UX Tricks perceived responsiveness for high latency operations / failure modes

time to read 4 min | 725 words

We recently had to deal with an interesting problem in an unreliable application. To make it simple, I'll use this blog as an example, since that is much easier.

Let us assume that you are reading this post, and have a sudden desire to post a comment. Now, you can do so, we'll refresh the page, and you can see your new comment. So far, pretty simple and easy. That is the way we have been writing web applications since the nineties.

However, let us say that for whatever reason, we decided to put the actual content of the page inside a CDN, like Amazon CloudFront. The minimum amount of time we can store a page in a CDN is 5 minutes or so. The reason we want to use a CDN is so users' won't be impacted when the site is down for whatever reason.
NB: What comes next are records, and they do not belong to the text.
/-! ### `failed` -/

@[simp] theorem failed_params (s : State) (c d : Nat) : (s.failed c d).params = s.params := rfl
@[simp] theorem failed_host (s : State) (c d : Nat) : (s.failed c d).host = s.host := rfl
@[simp] theorem failed_resp (s : State) (c d : Nat) : (s.failed c d).resp = s.resp := rfl
@[simp] theorem failed_draws (s : State) (c d : Nat) : (s.failed c d).draws = s.draws := rfl
@[simp] theorem failed_epoch (s : State) (c d : Nat) : (s.failed c d).epoch = s.epoch := rfl
@[simp] theorem failed_running (s : State) (c d : Nat) : (s.failed c d).running = none := rfl
@[simp] theorem failed_ctrl (s : State) (c d : Nat) : (s.failed c d).ctrl = s.ctrl := rfl
@[simp] theorem failed_status (s : State) (c d : Nat) : (s.failed c d).status = ⟨false, true, true, s.status.ovr⟩ := rfl
@[simp] theorem failed_errcode (s : State) (c d : Nat) : (s.failed c d).errcode = BitVec.ofNat 4 c := rfl
@[simp] theorem failed_errdetail (s : State) (c d : Nat) : (s.failed c d).errdetail = BitVec.ofNat 8 d := rfl
@[simp] theorem failed_arg (s : State) (c d : Nat) : (s.failed c d).arg = s.arg := rfl
@[simp] theorem failed_res0 (s : State) (c d : Nat) : (s.failed c d).res0 = s.res0 := rfl
@[simp] theorem failed_res1 (s : State) (c d : Nat) : (s.failed c d).res1 = s.res1 := rfl
@[simp] theorem failed_imgW (s : State) (c d : Nat) : (s.failed c d).imgW = s.imgW := rfl
@[simp] theorem failed_imgH (s : State) (c d : Nat) : (s.failed c d).imgH = s.imgH := rfl
@[simp] theorem failed_gridW (s : State) (c d : Nat) : (s.failed c d).gridW = s.gridW := rfl
@[simp] theorem failed_gridH (s : State) (c d : Nat) : (s.failed c d).gridH = s.gridH := rfl
@[simp] theorem failed_version (s : State) (c d : Nat) : (s.failed c d).version = s.version := rfl
@[simp] theorem failed_fmt (s : State) (c d : Nat) : (s.failed c d).fmt = s.fmt := rfl
@[simp] theorem failed_pver (s : State) (c d : Nat) : (s.failed c d).pver = s.pver := rfl
@[simp] theorem failed_pstate (s : State) (c d : Nat) : (s.failed c d).pstate = s.pstate := rfl
@[simp] theorem failed_numCw (s : State) (c d : Nat) : (s.failed c d).numCw = s.numCw := rfl
@[simp] theorem failed_numData (s : State) (c d : Nat) : (s.failed c d).numData = s.numData := rfl
@[simp] theorem failed_errsCorr (s : State) (c d : Nat) : (s.failed c d).errsCorr = s.errsCorr := rfl
@[simp] theorem failed_rsN (s : State) (c d : Nat) : (s.failed c d).rsN = s.rsN := rfl
@[simp] theorem failed_rsTwos (s : State) (c d : Nat) : (s.failed c d).rsTwos = s.rsTwos := rfl
@[simp] theorem failed_rsNerr (s : State) (c d : Nat) : (s.failed c d).rsNerr = s.rsNerr := rfl
@[simp] theorem failed_plen (s : State) (c d : Nat) : (s.failed c d).plen = s.plen := rfl
@[simp] theorem failed_dim (s : State) (c d : Nat) : (s.failed c d).dim = s.dim := rfl
@[simp] theorem failed_fpcBl (s : State) (c d : Nat) : (s.failed c d).fpcBl = s.fpcBl := rfl
@[simp] theorem failed_fpcTl (s : State) (c d : Nat) : (s.failed c d).fpcTl = s.fpcTl := rfl
@[simp] theorem failed_fpcTr (s : State) (c d : Nat) : (s.failed c d).fpcTr = s.fpcTr := rfl
@[simp] theorem failed_apValid (s : State) (c d : Nat) : (s.failed c d).apValid = s.apValid := rfl
@[simp] theorem failed_findNcand (s : State) (c d : Nat) : (s.failed c d).findNcand = s.findNcand := rfl
@[simp] theorem failed_fndim (s : State) (c d : Nat) : (s.failed c d).fndim = s.fndim := rfl
@[simp] theorem failed_f (s : State) (c d : Nat) : (s.failed c d).f = s.f := rfl
@[simp] theorem failed_fcand (s : State) (c d : Nat) : (s.failed c d).fcand = s.fcand := rfl
@[simp] theorem failed_hasSkipped (s : State) (c d : Nat) : (s.failed c d).hasSkipped = s.hasSkipped := rfl
@[simp] theorem failed_acand (s : State) (c d : Nat) : (s.failed c d).acand = s.acand := rfl
@[simp] theorem failed_mem (s : State) (c d : Nat) : (s.failed c d).mem = s.mem := rfl

/-! ### The start of a command -/

@[simp] theorem startCommand_params (s : State) (w : Word) : (startCommand s w).params = s.params := rfl
@[simp] theorem startCommand_host (s : State) (w : Word) : (startCommand s w).host = s.host := rfl
@[simp] theorem startCommand_resp (s : State) (w : Word) : (startCommand s w).resp = s.resp := rfl
@[simp] theorem startCommand_draws (s : State) (w : Word) : (startCommand s w).draws = s.draws := rfl
@[simp] theorem startCommand_epoch (s : State) (w : Word) : (startCommand s w).epoch = s.epoch := rfl
@[simp] theorem startCommand_running (s : State) (w : Word) : (startCommand s w).running = some w := rfl
@[simp] theorem startCommand_ctrl (s : State) (w : Word) : (startCommand s w).ctrl = s.ctrl := rfl
@[simp] theorem startCommand_status (s : State) (w : Word) : (startCommand s w).status = s.status.start := rfl
@[simp] theorem startCommand_errcode (s : State) (w : Word) : (startCommand s w).errcode = s.errcode := rfl
@[simp] theorem startCommand_errdetail (s : State) (w : Word) : (startCommand s w).errdetail = s.errdetail := rfl
@[simp] theorem startCommand_arg (s : State) (w : Word) : (startCommand s w).arg = s.arg := rfl
@[simp] theorem startCommand_res0 (s : State) (w : Word) : (startCommand s w).res0 = s.res0 := rfl
@[simp] theorem startCommand_res1 (s : State) (w : Word) : (startCommand s w).res1 = s.res1 := rfl
@[simp] theorem startCommand_imgW (s : State) (w : Word) : (startCommand s w).imgW = s.imgW := rfl
@[simp] theorem startCommand_imgH (s : State) (w : Word) : (startCommand s w).imgH = s.imgH := rfl
@[simp] theorem startCommand_gridW (s : State) (w : Word) : (startCommand s w).gridW = s.gridW := rfl
@[simp] theorem startCommand_gridH (s : State) (w : Word) : (startCommand s w).gridH = s.gridH := rfl
@[simp] theorem startCommand_version (s : State) (w : Word) : (startCommand s w).version = s.version := rfl
@[simp] theorem startCommand_fmt (s : State) (w : Word) : (startCommand s w).fmt = s.fmt := rfl
@[simp] theorem startCommand_pver (s : State) (w : Word) : (startCommand s w).pver = s.pver := rfl
@[simp] theorem startCommand_pstate (s : State) (w : Word) : (startCommand s w).pstate = s.pstate := rfl
@[simp] theorem startCommand_numCw (s : State) (w : Word) : (startCommand s w).numCw = s.numCw := rfl
@[simp] theorem startCommand_numData (s : State) (w : Word) : (startCommand s w).numData = s.numData := rfl
@[simp] theorem startCommand_errsCorr (s : State) (w : Word) : (startCommand s w).errsCorr = s.errsCorr := rfl
@[simp] theorem startCommand_rsN (s : State) (w : Word) : (startCommand s w).rsN = s.rsN := rfl
@[simp] theorem startCommand_rsTwos (s : State) (w : Word) : (startCommand s w).rsTwos = s.rsTwos := rfl
@[simp] theorem startCommand_rsNerr (s : State) (w : Word) : (startCommand s w).rsNerr = s.rsNerr := rfl
@[simp] theorem startCommand_plen (s : State) (w : Word) : (startCommand s w).plen = s.plen := rfl
@[simp] theorem startCommand_dim (s : State) (w : Word) : (startCommand s w).dim = s.dim := rfl
@[simp] theorem startCommand_fpcBl (s : State) (w : Word) : (startCommand s w).fpcBl = s.fpcBl := rfl
@[simp] theorem startCommand_fpcTl (s : State) (w : Word) : (startCommand s w).fpcTl = s.fpcTl := rfl
@[simp] theorem startCommand_fpcTr (s : State) (w : Word) : (startCommand s w).fpcTr = s.fpcTr := rfl
@[simp] theorem startCommand_apValid (s : State) (w : Word) : (startCommand s w).apValid = s.apValid := rfl
@[simp] theorem startCommand_findNcand (s : State) (w : Word) : (startCommand s w).findNcand = s.findNcand := rfl
@[simp] theorem startCommand_fndim (s : State) (w : Word) : (startCommand s w).fndim = s.fndim := rfl
@[simp] theorem startCommand_f (s : State) (w : Word) : (startCommand s w).f = s.f := rfl
@[simp] theorem startCommand_fcand (s : State) (w : Word) : (startCommand s w).fcand = s.fcand := rfl
@[simp] theorem startCommand_hasSkipped (s : State) (w : Word) : (startCommand s w).hasSkipped = s.hasSkipped := rfl
@[simp] theorem startCommand_acand (s : State) (w : Word) : (startCommand s w).acand = s.acand := rfl
@[simp] theorem startCommand_mem (s : State) (w : Word) : (startCommand s w).mem = s.mem := rfl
Now, there are two types of user interactions in the blog. There is me, writing articles, and posting them. And then there is the reader, who read the post, and then send a scathing comment about the post. The software in question suffers from occasional outages, so we needed to have a way to cover that without the users' noticing. In this case, we divided the operations into two categories. Rare, which require the software to be fully operational (in the example above, posting a new blog post) and common, such as a user posting a comment, which should work even in reduced availability mode.

The solution was to utilize the CDN both for caching and reliability. The blog post itself is going to be hosted on a CDN, so if the core software fail, the user doesn't see that. But what about the actual interactions? As it turns out, while we want the user to think that everything is fine, we are actually okay with delaying some things. In this case, the perceived operation is actually more important than the actual operation.

Let us consider the standard system behavior, when there is no failure. The user goes to a particular page, and get the cached results from CDN. At the same time, we contact the live site, to try to get anything that is happening after the cached version. In the blog post example, the Ajax call would be something like "give me all the comments after 123". This takes us half way there, even though we use a CDN, we now have all the updated data when the user loads the page.

Except that we can take it further. Instead of doing an Ajax call, we can open a web socket, and ask the server "stream me everything after comment 123". As new comments come in, they will show up on the page automatically. If there is an outage, the user is going to see the latest version cached in the CDN, and won't be aware that they aren't getting the new comments. When the site is up again, we'll have all the new comments show up, just like magic.

This takes care of the user's reading habits. But what happens if the user is actually commenting? In the good case, the system is up and running, accept the new comment, distribute it to all the web sockets listening to the page's comment, and everything si good. But what happens in the failure case?

In this case, we are going to accept the user's comment, and then write it to local storage. And from local storage, we will display it to the user so as far as the user is concerned, the comment was successfully posted. Naturally we need to retry on the background, and eventually we'll send the comment to the server successfully.

And yes, this is only relevant for cases where we can actually afford to have the user believe that an operation has been successful when it hasn't been. But for stuff like comments, this is a really good system to make sure that everyone has a good user experience.

Oh, and this also has the benefit of having an easy way to handle abuse. You can not send the comment to the server, but do show it to the user. This way the spammer think that they have successfully posted, but they are just spamming themselves.